Murder frowned upon by pragmatist dealers

Seven people control drugs distribution in Cork, writes Sean O’Riordan

Murder frowned upon by pragmatist  dealers

CORK’S drug lords don’t like killing people. It’s not because of any moral qualms. It’s simply bad for business.

As crime bosses in Limerick and Dublin engage in regular bouts of blood-letting, their counterparts further south try and avoid extreme violence, because it can lead to tit-for-tat reprisals and brings the gardaí down on them heavily.

That would cause serious disruption to the seven main dealers who control drug distribution in the city and county.

There are six unsolved murder investigations in Cork which gardaí believe are connected to the drugs trade.

However, there have never been any reprisals for the killings, which started back in Apr 1995 when Michael Crinnion was shot dead outside a pub in the city.

Crinnion, 35, was an enforcer with the O’Flynn crime family and was shot by a lone gunman armed with a .38 revolver outside the Clannad Bar on Barrack St.

Ballistic tests showed the gun had never been fired before. Gardaí acknowledged the killing bore all the hallmarks of a professional hit.

Crinnion’s brother-in-law, Kieran O’Flynn, 38, was to suffer the same fate in Jun 2001.

The convicted drug-dealer answered a knock at the door of his house at Thorndale, off Dublin Hill, where he was confronted by a gunman.

The hitman fired twice through the door’s glass panel, then stepped into the hallway and fired a third shot through the Kieran O’Flynn’s throat as he lay dying on the ground.

O’Flynn’s partner and three young children were in the house at the time.

Eric Cummins, 31, was shot dead while holding his 18-month-old son, in a gangland-style execution in the driveway of his partner’s house in the Oldcourt, Ballincollig, on Aug 2005.

Convicted drug dealer David ‘Boogie’ Brett, 33, was lured to a secluded spot near the village of Ballydesmond in May 2007 and executed.

Gerard ‘Topper’ Staunton was gunned down outside his rented house at Westlawn in Wilton in Jan 2010.

The last of Cork’s hits was carried out on suspected major drug-dealer Darren Falsey in Carrigaline in August last year.

Gardaí believe that most of the killings were organised within various gang factions themselves because somebody had stepped out of line. Hence, no retaliation.

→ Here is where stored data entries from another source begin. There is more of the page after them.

/-- 43_framer_rx.md R185, 70 R244 (derived by the spec; DOC0 law 8): a valid frame of the other version, of any direction byte, flag
and length, makes the first RECV fail and flip VER; the second RECV, provided the residue of that frame holds no `$`,
delivers the valid frame that follows (any direction byte but `!`, any flag, any length), under the new version, and
leaves what stands behind it. Both directions. The reads of the two runs are answered in full; the payload has room
(log 24). -/
def Obligations.VersionAutoSwitchThenDelivers : Prop :=
  ∀ (typ1 typ2 flag1 flag2 : Byte) (code1 code2 : Code) (data1 data2 residue rest : Buf) (s : State) (w : Version),
    w ≠ s.ver → s.portOpen = true → framable w code1 data1 → framable w code2 data2 → typ2 ≠ 0x21 →
    residue = (validFrame w typ1 flag1 code1 data1).drop 2 → 0x24 ∉ residue →
    s.rxq = validFrame w typ1 flag1 code1 data1 ++ validFrame w typ2 flag2 code2 data2 ++ rest →
    answeredInFull (preambleReads 0 ++ frameReads w residue.length data2.length) s.rxAnswers →
    s.params.holds data2.length = true →
    ∃ t regs1 regs2 n1, exec .recv s = .next t ∧
      t = { s with
        ver := w, warnlog := s.warnlog ++ [.versionMismatch], rx := regs1, freeCount := n1
        rxq := residue ++ validFrame w typ2 flag2 code2 data2 ++ rest
        rxAnswers := answersLeft (preambleReads 0) s.rxAnswers
        resLog := s.resLog ++ [.err .versionMismatch] } ∧
      t.maxp = (match w with | .v1 => 255 | .v2 => 65535) ∧
      exec .recv t = .next { t with
        rxq := rest, rx := regs2, rxAnswers := answersLeft (frameReads w residue.length data2.length) t.rxAnswers
        resLog := t.resLog ++ [.ok (.packet code2 data2)] }

/-- 43_framer_rx.md R186, 30_encoding.md R67 (derived by the spec; DOC0 law 4): UNPACK of a packed frame with one bit flipped, by
the place of the bit. From index 3 on, outside the length field, ChecksumError. In the length field, ShortRead if
the stated length grew; if it shrank, the payload is cut to it and the byte behind it is taken for the checksum, and
what comes out is a delivery if it is the checksum of what was read and ChecksumError if not. At index 2 the frame is
still delivered; at index 1 VersionMismatch; at index 0 the byte is skipped as garbage: the result is that of the rest
of the frame, ShortRead when no other byte is `$`. (The frame is a buffer there is room for; log 24.) -/
def Obligations.UnpackOfAFrameWithOneBitFlipped : Prop :=
  ∀ (v : Version) (code : Code) (data f : Buf) (i k : Nat) (s : State), sendable v code data → k < 8 →
    i < (frameBytes v code data).length → f = flipBit (frameBytes v code data) i k → s.params.holds f.length = true →
    (((v = .v1 ∧ 4 ≤ i) ∨ (v = .v2 ∧ 3 ≤ i ∧ i ≠ 6 ∧ i ≠ 7)) →
      exec (.unpack v f) s = .next { s with resLog := s.resLog ++ [.err .checksumError] }) ∧
    (((v = .v1 ∧ i = 3) ∨ (v = .v2 ∧ (i = 6 ∨ i = 7))) →
      statedLength v f ≠ data.length ∧
      (data.length < statedLength v f →
        exec (.unpack v f) s = .next { s with resLog := s.resLog ++ [.err .shortRead] }) ∧
      (statedLength v f < data.length →
        exec (.unpack v f) s = .next { s with resLog := s.resLog ++
          [if f.getD (2 + headerSize v + statedLength v f) 0 =
              checksum v ((f.take (2 + headerSize v + statedLength v f)).drop 3)
            then .ok (.packet code (data.take (statedLength v f))) else .err .checksumError] })) ∧
    (i = 2 → exec (.unpack v f) s = .next { s with resLog := s.resLog ++ [.ok (.packet code data)] }) ∧
    (i = 1 → exec (.unpack v f) s = .next { s with resLog := s.resLog ++ [.err .versionMismatch] }) ∧
    (i = 0 → exec (.unpack v f) s = exec (.unpack v ((frameBytes v code data).drop 1)) s ∧
      (0x24 ∉ (frameBytes v code data).drop 1 →
        exec (.unpack v f) s = .next { s with resLog := s.resLog ++ [.err .shortRead] }))

/-! ### Control -/

/-- 44_control.md R200, R201: SETVER writes VER, and MAXP with it in the same step, and nothing else; GETVER returns VER
and changes nothing. -/
def Obligations.SetverAndGetver : Prop :=
  ∀ (v : Version) (s : State),
    decode ⟨0x70, [.version v]⟩ = .instr (.setVer v) ∧ decode ⟨0x71, []⟩ = .instr .getVer ∧
    exec (.setVer v) s = .next { s with ver := v, resLog := s.resLog ++ [.ok .none] } ∧
    ({ s with ver := v, resLog := s.resLog ++ [.ok .none] } : State).maxp =
      (match v with | .v1 => 255 | .v2 => 65535) ∧
    exec .getVer s = .next { s with resLog := s.resLog ++ [.ok (.version s.ver)] }

/-- 44_control.md R202 (the operation is the spec's decision D9): GETMAXP returns 255 under V1 and 65535 under V2 and
changes nothing. -/
def Obligations.GetmaxpReturnsTheMaximumOfVer : Prop :=
  ∀ s : State, decode ⟨0x72, []⟩ = .instr .getMaxp ∧
    exec .getMaxp s = .next { s with
      resLog := s.resLog ++ [.ok (.int (match s.ver with | .v1 => 255 | .v2 => 65535))] }

/-- 44_control.md R203 (decision D26), 00_scope.md R13: FLUSH makes one request on RXFLUSH, whatever there is to discard, discards the
bytes of RXQ that have arrived and keeps those in flight; which have arrived is the link side's answer, and with none
listed all of `rxq` has (log 10). It tests no port and touches nothing else (the answer is used up). That the port is a
count of requests is log 23. -/
def Obligations.FlushDiscardsTheArrivedBytes : Prop :=
  ∀ (arrived flight : Buf) (k : Nat) (ks : List Nat) (s : State),
    decode ⟨0x73, []⟩ = .instr .flush ∧
    (s.flushAnswers = [] → exec .flush s =
      .next { s with rxq := [], rxflush := s.rxflush + 1, resLog := s.resLog ++ [.ok .none] }) ∧
    (s.flushAnswers = arrived.length :: ks → s.rxq = arrived ++ flight → exec .flush s =
      .next { s with
        rxq := flight, rxflush := s.rxflush + 1, flushAnswers := ks, resLog := s.resLog ++ [.ok .none] }) ∧
    (s.flushAnswers = k :: ks → s.rxq.length ≤ k → exec .flush s =
      .next { s with
        rxq := [], rxTail := s.rxTail.rotate (k - s.rxq.length), rxflush := s.rxflush + 1, flushAnswers := ks
        resLog := s.resLog ++ [.ok .none] })

/-! ### Whole-machine rules -/

/-- 00_scope.md R9, 60_exceptions.md R210: every operation that ends gives exactly one result. -/
def Obligations.EveryOperationGivesExactlyOneResult : Prop :=
  ∀ (i : Instr) (s t : State), exec i s = .next t → ∃ r, t.resLog = s.resLog ++ [r]

/-- 10_state.md R33 (derived by the spec), the write columns: which operation can change which state; PORT_OPEN and CMD are
changed by none, and neither are the machine's parameters. RXFLUSH is written by FLUSH alone (R13). -/
def Obligations.WritesFollowTheAccessTable : Prop :=
  ∀ (i : Instr) (s t : State), exec i s = .next t →
    t.portOpen = s.portOpen ∧ t.pending = s.pending ∧ t.params = s.params ∧
    (t.rxflush ≠ s.rxflush → i = .flush) ∧ (t.rxTail ≠ s.rxTail → i = .recv ∨ i = .flush) ∧
    (t.ver ≠ s.ver → i = .recv ∨ ∃ v, i = .setVer v) ∧
    (t.crcAcc ≠ s.crcAcc → i = .crcClr ∨ ∃ x, i = .crcUpd x) ∧
    (t.rx ≠ s.rx → i = .recv) ∧
    (t.rxq ≠ s.rxq → i = .recv ∨ i = .flush) ∧
    (t.txlog ≠ s.txlog → ∃ code data, i = .send code data) ∧
    (t.warnlog ≠ s.warnlog → i = .recv) ∧
    (t.rxAnswers ≠ s.rxAnswers → i = .recv) ∧
    (t.txAnswers ≠ s.txAnswers → ∃ code data, i = .send code data) ∧
    (t.flushAnswers ≠ s.flushAnswers → i = .flush)

/-- 10_state.md R23, 70 R254: no operation but CRC.UPD and CRC.RD reads CRCACC: at another value of it they do the same to
everything else. -/
def Obligations.OnlyTheCrcOperationsReadCrcacc : Prop :=
  ∀ (i : Instr) (s t : State) (c : Byte), (∀ x, i ≠ .crcUpd x) → i ≠ .crcRd → exec i s = .next t →
    ∃ c', exec i { s with crcAcc := c } = .next { t with crcAcc := c' }

/-- 10_state.md R25 (decision D21): nothing of one receive reaches a later operation: at other contents of the working
registers every operation gives the same result and leaves the same state but for those registers (and the model's
own count, log 12). -/
def Obligations.NoOperationReadsOldWorkingRegisters : Prop :=
  ∀ (i : Instr) (s t : State) (regs : RxRegs) (n : Nat), exec i s = .next t →
    ∃ regs' n', exec i { s with rx := regs, freeCount := n } = .next { t with rx := regs', freeCount := n' }

/-- 10_state.md R33 (derived by the spec), the rows of dashes, with the opening paragraph of 40_codec.md ("gives the same result every
time it is given the same operands"): the codec, the buffer checksums, PACK and UNPACK are functions of their operands
and of the machine's parameters: one result, the same at every state, and no state changed; or the same refusal at every
state, where a finite BUFCAP has no room for the result (log 24). That the bits of a NaN are among what is the same is
DEDUCED (log 14). -/
def Obligations.CodecChecksumPackUnpackArePure : Prop :=
  ∀ (P : Params) (i : Instr), i.wellFormed = true →
    (match i with
      | .crcClr | .crcUpd _ | .crcRd | .send _ _ | .recv | .setVer _ | .getVer | .getMaxp | .flush => False
      | _ => True) →
    (∃ r, ∀ s : State, s.params = P → exec i s = .next { s with resLog := s.resLog ++ [r] }) ∨
    (P.bufCap ≠ none ∧ ∀ s : State, s.params = P → exec i s = .refused .bufferCapacity)

/-- 60_exceptions.md R224 with R212 to R222: all the lasting effects of a failed operation, kind by kind; OutOfRange and
Unsupported are never raised. The working registers after a failure are free (log 11). -/
def Obligations.FailuresLeaveOnlyWhatTheirKindAllows : Prop :=
  ∀ (i : Instr) (s t : State) (k : ErrKind), exec i s = .next t → t.resLog = s.resLog ++ [.err k] →
    match k with
    | .portClosed | .payloadTooLarge | .shortBuffer | .badOperand => t = { s with resLog := t.resLog }
    | .writeShort => ∃ code data m, i = .send code data ∧ m < (frameBytes s.ver code data).length ∧
        t = { s with
          txlog := s.txlog ++ (frameBytes s.ver code data).take m, txAnswers := s.txAnswers.tail
          resLog := t.resLog }
    | .shortRead | .remoteError | .checksumError =>
        (∃ v f, i = .unpack v f ∧ t = { s with resLog := t.resLog }) ∨
        (i = .recv ∧ t.rxq <:+ s.rxq ∧ t = { s with
          rxq := t.rxq, rxTail := t.rxTail, rxAnswers := t.rxAnswers, rx := t.rx
          freeCount := t.freeCount, resLog := t.resLog })
    | .versionMismatch =>
        (∃ v f, i = .unpack v f ∧ t = { s with resLog := t.resLog }) ∨
        (i = .recv ∧ t.rxq <:+ s.rxq ∧ t.ver ≠ s.ver ∧ t = { s with
          ver := t.ver, warnlog := s.warnlog ++ [.versionMismatch]
          rxq := t.rxq, rxTail := t.rxTail, rxAnswers := t.rxAnswers, rx := t.rx
          freeCount := t.freeCount, resLog := t.resLog })
    | .outOfRange | .unsupported => False
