theorem exec_decodeFloat32Of (T : IntType) (b : Buf) (k : Nat) (x : F32) (s : State) :
    exec (decodeFloat32Of T b k x) s = decodeFloat32 T b k x s := by cases T <;> rfl

theorem exec_decodeFloat64Of (T : IntType) (b : Buf) (k : Nat) (x : F64) (s : State) :
    exec (decodeFloat64Of T b k x) s = decodeFloat64 T b k x s := by cases T <;> rfl

section
variable {F : Type} (cvt : IntType → Int → F) (fmul : F → F → F) (val : F → Value) {T : IntType} (scale : F) (s : State)

theorem decodeFloat_short {buf : Buf} {k : Nat} (h : buf.length < k + T.size) :
    decodeFloat cvt fmul val T buf k scale s = .next { s with resLog := s.resLog ++ [.err .shortBuffer] } := by
  rw [decodeFloat, fetchInt_short h]
  exact raise_eq .shortBuffer s

/-- R100: the bytes at the offset stand for `i`, which is cast and then multiplied by the scale. -/
theorem decodeFloat_mid (p q : Buf) {b : Buf} {i : Int} (hb : b.length = T.size) (hi : valueOf T b = i)
    (hfits : ∀ x, (val x).fits s.params = true) : decodeFloat cvt fmul val T (p ++ b ++ q) p.length scale s =
      .next { s with resLog := s.resLog ++ [.ok (val (fmul (cvt T i) scale))] } := by
  rw [decodeFloat, fetchInt_mid T p b q hb, hi]
  exact ret_eq (hfits _)

end

theorem exec_decodeFloat32Of_short (T : IntType) {buf : Buf} {k : Nat} (x : F32) (s : State)
    (h : buf.length < k + T.size) :
    exec (decodeFloat32Of T buf k x) s = .next { s with resLog := s.resLog ++ [.err .shortBuffer] } := by
  rw [exec_decodeFloat32Of]
  exact decodeFloat_short _ _ _ x s h

theorem exec_decodeFloat64Of_short (T : IntType) {buf : Buf} {k : Nat} (x : F64) (s : State)
    (h : buf.length < k + T.size) :
    exec (decodeFloat64Of T buf k x) s = .next { s with resLog := s.resLog ++ [.err .shortBuffer] } := by
  rw [exec_decodeFloat64Of]
  exact decodeFloat_short _ _ _ x s h

theorem exec_decodeFloat32Of_mid {T : IntType} (p q : Buf) {b : Buf} {i : Int} (x : F32) (s : State)
    (hb : b.length = T.size) (hi : valueOf T b = i) : exec (decodeFloat32Of T (p ++ b ++ q) p.length x) s =
      .next { s with resLog := s.resLog ++ [.ok (.f32 (s.params.floats.fmul32 (s.params.floats.cvt32 T i) x))] } := by
  rw [exec_decodeFloat32Of]
  exact decodeFloat_mid _ _ _ x s p q hb hi fun _ => rfl

theorem exec_decodeFloat64Of_mid {T : IntType} (p q : Buf) {b : Buf} {i : Int} (x : F64) (s : State)
    (hb : b.length = T.size) (hi : valueOf T b = i) : exec (decodeFloat64Of T (p ++ b ++ q) p.length x) s =
      .next { s with resLog := s.resLog ++ [.ok (.f64 (s.params.floats.fmul64 (s.params.floats.cvt64 T i) x))] } := by
  rw [exec_decodeFloat64Of]
  exact decodeFloat_mid _ _ _ x s p q hb hi fun _ => rfl
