-- ==== Sys2Proof/Machine/RegTable.lean ====
section
/-!
DEFINITION. The register tables of the spec: for each register its block, address, width and fields with type and reset
value (R13-R16 and the register lists at the end of every chapter).  A field's reset is what an unwritten field reads.
-/

namespace Sys2Proof.Machine

/-- Field types (R14, Table 00.8). -/
inductive FType where
  | rw | ro | wo | w1c | rc | rwh
  deriving DecidableEq, Repr

/-- One row of a register table: bits, type and reset value. -/
structure FieldSpec where
  lo : Nat
  width : Nat
  ty : FType
  reset : Nat
  deriving DecidableEq, Repr

/-- The unit a register block belongs to: an array engine's, core's or cluster's block in space 0x3 (R98, R195, R290),
a steward's block in its die window (R428), Nirdo's range, or a partition's serving block (R383). -/
inductive UnitClass where
  | arr | core | clu | stw | nir | srv
  deriving DecidableEq, Repr

/-- Where a register lies: its unit class, the offset of instance 0 in that unit's range, the step and count of the first
and of the second index, and its width in bits. -/
structure Place where
  cls : UnitClass
  base : Nat
  stepN : Nat
  countN : Nat
  stepM : Nat
  countM : Nat
  bits : Nat
  deriving DecidableEq, Repr
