/-- A signal message or the head of a dynamic packet: source core, where it is, where it goes, the first cycle it can act
in, failed checks in a row of its next hop (R299-R301, R308), the cycle it came to the router it is at, the port it came by, its 16 B flits. -/
structure Msg where
  body : MsgBody
  src : CoreId
  at_ : CluId
  dst : CluId
  ready : Nat
  tries : Nat := 0
  since : Nat := 0
  port : Nat := 0
  flits : Nat := 1
  deriving DecidableEq, Repr

/-- An update of a sync object, in the cycle it is applied, and the input port it comes by: 0-3 the cores, 4 the signal network, 5 the
transfer engine, 6 the steward (R304-R306). -/
structure SyncUpd where
  due : Nat
  clu : CluId
  obj : Nat
  reset : Bool
  inc : Nat
  port : Nat := 6
  deriving DecidableEq, Repr

/-- A request of the RW position of a bank (R261): port, cycle it entered, address, bytes to write or count to read. -/
structure RwReq where
  port : Nat
  entered : Nat
  addr : Nat
  write : Option (List Byte)
  n : Nat
  deriving DecidableEq, Repr

/-- A fence (R287): its first stitch, the cycle its gate was written (R262), the stitch its gate closed for granted transfers, and whether
the unit has been switched off behind it. -/
structure Fence where
  start : Nat
  since : Nat := 0
  closedAt : Option Nat := none
  off : Bool := false
  deriving DecidableEq, Repr

/-- A scheduled window-entry update (R283): stitch, table, cluster, core, entry, image. -/
structure WinUpdate where
  at_ : Nat
  die : Nat
  table : Nat
  clu : Nat
  core : Nat
  entry : Nat
  image : Nat
  deriving DecidableEq, Repr

/-- A virtual cluster of a partition (R333). -/
structure VClu where
  part : Nat
  vd : Nat
  vcl : Nat
  deriving DecidableEq, Repr

/-- Precision counts of a layer over a window (R154). -/
structure PrecCounts where
  elems : Nat := 0
  satel : Nat := 0
  zeroblk : Nat := 0
  tsf : Nat := 0
  nonfin : Nat := 0
  badsc : Nat := 0
  arrsat : Nat := 0
  deriving DecidableEq, Repr

/-- A steward's notice of a window (R156): its start stitch and, layer by layer, the kinds that hold and the counts; `merged` once the
lead steward has evaluated its own. -/
structure PrecNotice where
  win : Nat
  layers : List (Nat × Nat × PrecCounts)
  merged : Bool := false
  deriving DecidableEq, Repr

/-- An accepted KV command (R250): partition, operation (Table 07.10), seats, arguments, the stitch it takes effect in, and its
number; `own` marks one that the serving unit issued for a request. -/
structure KvCmd where
  seq : Nat
  part : Nat
  op : Nat
  seat : Nat
  seat2 : Nat := 0
  a0 : Nat := 0
  a1 : Nat := 0
  at_ : Nat
  own : Bool := false
  deriving DecidableEq, Repr

/-- A block copy in progress (R251): its command, lane, operation, seat, slot entry, and the source address, the home or the
stack position it goes to. -/
structure KvJob where
  seq : Nat
  part : Nat
  core : CoreId
  role : Nat
  op : Nat
  seat : Nat
  slot : Nat
  src : Nat
  dest : Nat
  hold : Option (Bool × Nat) := none
  deriving DecidableEq, Repr

/-- A seat that became BROKEN in the present stitch (R240): what its KV-ERROR event will name. -/
structure SeatBreak where
  part : Nat
  seat : Nat
  stitch : Nat
  pos : Nat
  len : Nat
  reason : Nat
  layer : Nat
  kvHead : Nat
  lane : Nat
  deriving DecidableEq, Repr

/-- What the sampler drew for a pass (R370, R374, R537): the token, the status and DETAIL it ends its request with, and the
CAND_SHORT and TABLE_FULL flags of its token record. -/
structure Drawn where
  token : Option Nat
  ends : Option (Nat × Nat)
  short : Bool
  full : Bool
  deriving DecidableEq, Repr

/-- A token pass placed or in flight (R357-R363): partition, context, seat, position, global entry, class, start stitch, last
stitch in flight, stitch it emits or completes in, whether it samples, whether its entry is a generation reservation, whether
it has started, and its draw. -/
structure Pass where
  id : Nat
  part : Nat
  ctx : Nat
  seat : Nat
  pos : Nat
  entry : Nat
  cls : Nat
  start : Nat
  fin : Nat
  endAt : Nat
  samples : Bool
  reserved : Bool
  started : Bool := false
  drawn : Option Drawn := none
  deriving DecidableEq, Repr

/-- A descriptor whose prompt is being copied (R350): partition, its 512 bytes. -/
structure PromptCopy where
  part : Nat
  desc : List Byte
  deriving DecidableEq, Repr

/-- A request context (R349-R382, R508-R511) beside what SRV.CTX shows: the descriptor's bytes, its prompt, acceptance number and
its root's, stream key, generated tokens, next position to book, entry into PREFILL, promotion, admission to a seat and to
generation, committed length, return stitch and entry of its last pass, time to first token, last emit stitch, flags of its
completion record, cancel-accept stitch, stitch it entered CLOSING without a seat, positions to replay, waiting for its rebuild, a fork rebuilt whole (R511). -/
structure ReqCtx where
  desc : List Byte
  prompt : List Nat
  order : Nat
  rootOrder : Nat := 0
  key : Nat
  gen : List Nat := []
  booked : Nat := 0
  entered : Nat := 0
  promoted : Option Nat := none
  admitted : Bool := false
  granted : Bool := false
  len : Nat := 0
  ret : Nat := 0
  lastPrompt : Nat := 0
  lastEntry : Nat := 0
  ttft : Option Nat := none
  lastEmit : Option Nat := none
  tableFull : Bool := false
  candShort : Bool := false
  ttftMiss : Bool := false
  tbtMiss : Bool := false
  lost : Bool := false
  cancelAt : Option Nat := none
  closedAt : Option Nat := none
  replay : Nat := 0
  rebuild : Bool := false
  whole : Bool := false
  deriving DecidableEq, Repr

/-- A record waiting in the pending buffer (R380-R382): partition, ring or flow, whether it goes by Ethernet, its 32 bytes, the
stitch it entered. -/
structure RingRec where
  part : Nat
  ring : Nat
  eth : Bool
  data : List Byte
  entered : Nat
  deriving DecidableEq, Repr

/-- Latency violations of a class in one interval (R376, R377). -/
structure LatWindow where
  ttftN : Nat := 0
  tbtN : Nat := 0
  ttftMax : Nat := 0
  tbtMax : Nat := 0
  deriving DecidableEq, Repr

/-- What the serving unit keeps from a partition halt to its resumption (R508-R512): first-fault and halt stitch, whether a die
was lost, the resume stitch once known, whether a swap resumes it, kept, rebuilt and ended contexts, dropped tokens, and
whether it has resumed. -/
structure ServHalt where
  sf : Nat
  haltAt : Nat
  dieLoss : Bool := false
  resumeAt : Option Nat := none
  viaSwap : Bool := false
  kept : Nat := 0
  rebuilt : Nat := 0
  ended : Nat := 0
  dropped : Nat := 0
  resumed : Bool := false
  deriving DecidableEq, Repr

/-- A byte of a harness: its target (TKIND, TABLE and TARGET in one number), value, and the section and record that wrote it;
section 0xFFFE for a byte no record of the image wrote (R322, R345). -/
structure RawByte where
  at_ : Nat
  val : Byte
  sec : Nat
  rcd : Nat
  deriving DecidableEq, Repr

/-- An entry of the clamp report (Table 10.7), and the bit position it is ordered by. -/
structure ClampEntry where
  sec : Nat
  reason : Nat
  rcd : Nat
  word : Nat
  lsb : Nat
  width : Nat
  tsrc : Nat
  orig : Nat
  new : Nat
  pos : Nat
  deriving DecidableEq, Repr

/-- A loaded harness (R321, R327): header fields, key, the bytes its records hold after clamping, the clamps, and whether it is
an outgoing harness kept as the shadow (R344). -/
structure Harness where
  part : Nat
  hid : Nat
  baseId : Nat
  strict : Bool
  patch : Bool
  streaming : Bool
  opkey : Bool
  fpr : Nat
  vdies : Nat
  drain : Nat
  resume : Nat
  raw : List RawByte
  clamps : List ClampEntry := []
  needsPause : Bool := false
  kept : Bool := false
  deriving DecidableEq, Repr

/-- A requested harness swap (R338): its stitch, the stitch of the request, paused, committed, cancelled by a halt (R193). -/
structure Swap where
  at_ : Nat
  asked : Nat := 0
  paused : Bool := false
  committed : Bool := false
  cut : Bool := false
  deriving DecidableEq, Repr

/-- A shard area in a die's stacks (R388): die, offset, length, state (0 EMPTY, 1 FETCHING, 2 HASHING, 3 VERIFIED, 4 BAD) and, once
verified, its digest. -/
structure ShardArea where
  die : Nat
  ofs : Nat
  len : Nat
  state : Nat
  digest : List Byte := []
  deriving DecidableEq, Repr

/-- A write of one array at activation (R391, R392): array, image, address of the image and of its digest entry, tries. -/
structure ActWrite where
  arr : ArrId
  image : Nat
  src : Nat
  dig : Nat
  tries : Nat := 0
  deriving DecidableEq, Repr

/-- An event record (R505): code, severity, issuing die (31 for Nirdo), partition if any, issue stitch, payload fields as
(value, width). -/
structure Event where
  code : Nat
  severity : Nat
  die : Nat
  part : Option Nat := none
  seq : Nat := 0
  issue : Nat
  loss : Bool := false
  payload : List (Nat × Nat)
  deriving DecidableEq, Repr

/-- What leaves the block: host memory writes, MSI-X messages, answers on a bus.  [DESIGN CHOICE, log 10 and 200] -/
inductive Output where
  | hostWrite (addr : Nat) (data : List Byte)
  | msix (vec : Nat)
  | answer (val : Nat) (ok : Bool)
  | console (ev : Event)
  | dynDone (addr : Nat) (status : Nat) (data : List Byte)
  | frame (port : Nat) (f : Frame)
  | rdmaRead (qp psn va rkey len : Nat)
  | rdmaReply (qp code : Nat) (data : List Byte)
  | cnp (qp : Nat)
  | datagram (port : Nat) (data : List Byte)
  | mgmt (op tag status val : Nat)
  | nack
  deriving DecidableEq, Repr

/-- A region's power sequence (R455-R463): stitches of a scheduled power-on and power-down, the stitch the step in progress
began or the last headroom check was made, the length of the header stage in progress, stages closed, whether the phase test
has passed and a check is due, first entry into WAIT, failed phases, whether it goes down to DEAD, the stitch of the next
header opening, the stitch and headroom (10 mA) of the stage begun last. -/
structure RegionSeq where
  onAt : Option Nat := none
  offAt : Option Nat := none
  since : Nat := 0
  len : Nat := 0
  stage : Nat := 0
  ready : Bool := false
  firstWait : Option Nat := none
  failed : Nat := 0
  toDead : Bool := false
  openAt : Option Nat := none
  tookAt : Nat := 0
  took : Nat := 0
  deriving DecidableEq, Repr

/-- A region's measurements over a credit window (R453, R464): sum and number of its current reports (10 mA), lowest valid droop
reading (mV); the budget entries in force at the window's start, if it was ON then; consecutive windows in excess, and with
code 50 and a low reading; whether the droop-limit condition holds. -/
structure RegionWin where
  sum : Nat := 0
  n : Nat := 0
  low : Option Nat := none
  decl : Option Nat := none
  excess : Nat := 0
  lows : Nat := 0
  droop : Bool := false
  deriving DecidableEq, Repr

/-- A billet's wear area (Table 14.5): equivalent hours used in 1/16 h, thermal cycles, WARNED, DERATED and REFUSE_NEXT. -/
structure Wear where
  eqh : Rat := 0
  cyc : Nat := 0
  warned : Bool := false
  derated : Bool := false
  refuse : Bool := false
  deriving DecidableEq, Repr

/-- What Nirdo keeps of a billet (R441-R446): whether it is in its socket, its identity memory, the wear account, input current,
the second's reports (number, sums of output current in 0.25 A and of baseplate temperature codes), and the thermal-cycle
detector: rising, and the last minimum or maximum. -/
structure Billet where
  fitted : Bool := true
  mem : List Byte := []
  wear : Wear := {}
  iin : Nat := 0
  n : Nat := 0
  sumI : Nat := 0
  sumT : Nat := 0
  up : Bool := false
  turn : Option Nat := none
  deriving DecidableEq, Repr

/-- A telemetry converter (R469-R477): slot of the frame it is in, the channel converted in a channel slot, whether the slot is a
self-test, the reference of the conversion (0 none, 1 main, 2 fallback, 3 supply fallback), whether it was restarted, waiting
requests, the urgent channel to convert, urgent conversions of the frame, frames completed, consecutive bandgap departures. -/
structure Converter where
  slot : Nat := 0
  cur : Option Nat := none
  test : Bool := false
  ref : Nat := 0
  restarted : Bool := false
  waiting : List Nat := []
  urgent : Option Nat := none
  urgents : Nat := 0
  frames : Nat := 0
  gap : Nat := 0
  deriving DecidableEq, Repr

“The gangs make more money if they don’t have internecine feuds,” a senior Garda source said.

The Cork drugs lords’ number one product has always been cannabis. Going back to the 1970s and 1980s, when heroin became the scourge of Dublin, the Cork gangs decided they didn’t want the drug on their patch because it caused untold misery and that was bad for their cannabis business.

Today, heroin addicts in Cork have their own supply network.

Garda sources indicate that users go to Dublin or Waterford and sell heroin to their friends, thus paying for their habits, which can cost up to €200 a day.

The recent arrest in Spain of Corkman Alan Buckley, following the seizure of €6m-worth of cannabis on board a yacht, suggests the old gateways to Morocco still exist.

For many years, high-fliers in the Cork drugs trade have imported cannabis along the lengthy and largely unprotected West Cork coastline.

European drugs lords have cottoned on to the idea as well.

In recent years, gardaí have made two significant seizures of imported cocaine on that coastline.

“Most of the suppliers in Cork are homegrown, although Limerick gangs do hold some networks in Cork,” said a garda source. “Some gangs from outside Cork come to buy drugs here and Cork gangs often go outside for their supplies as well. A more fluid environment exists in the Cork drugs market today than it did years ago. There has been a shift in the scene.”

Some large family-run operations still exist in the Cork drugs trade, but they are not as influential as they used to be.

The gangs have also branched out into trading other contraband such as smuggled cigarettes, fake DVDs, watches, and clothing.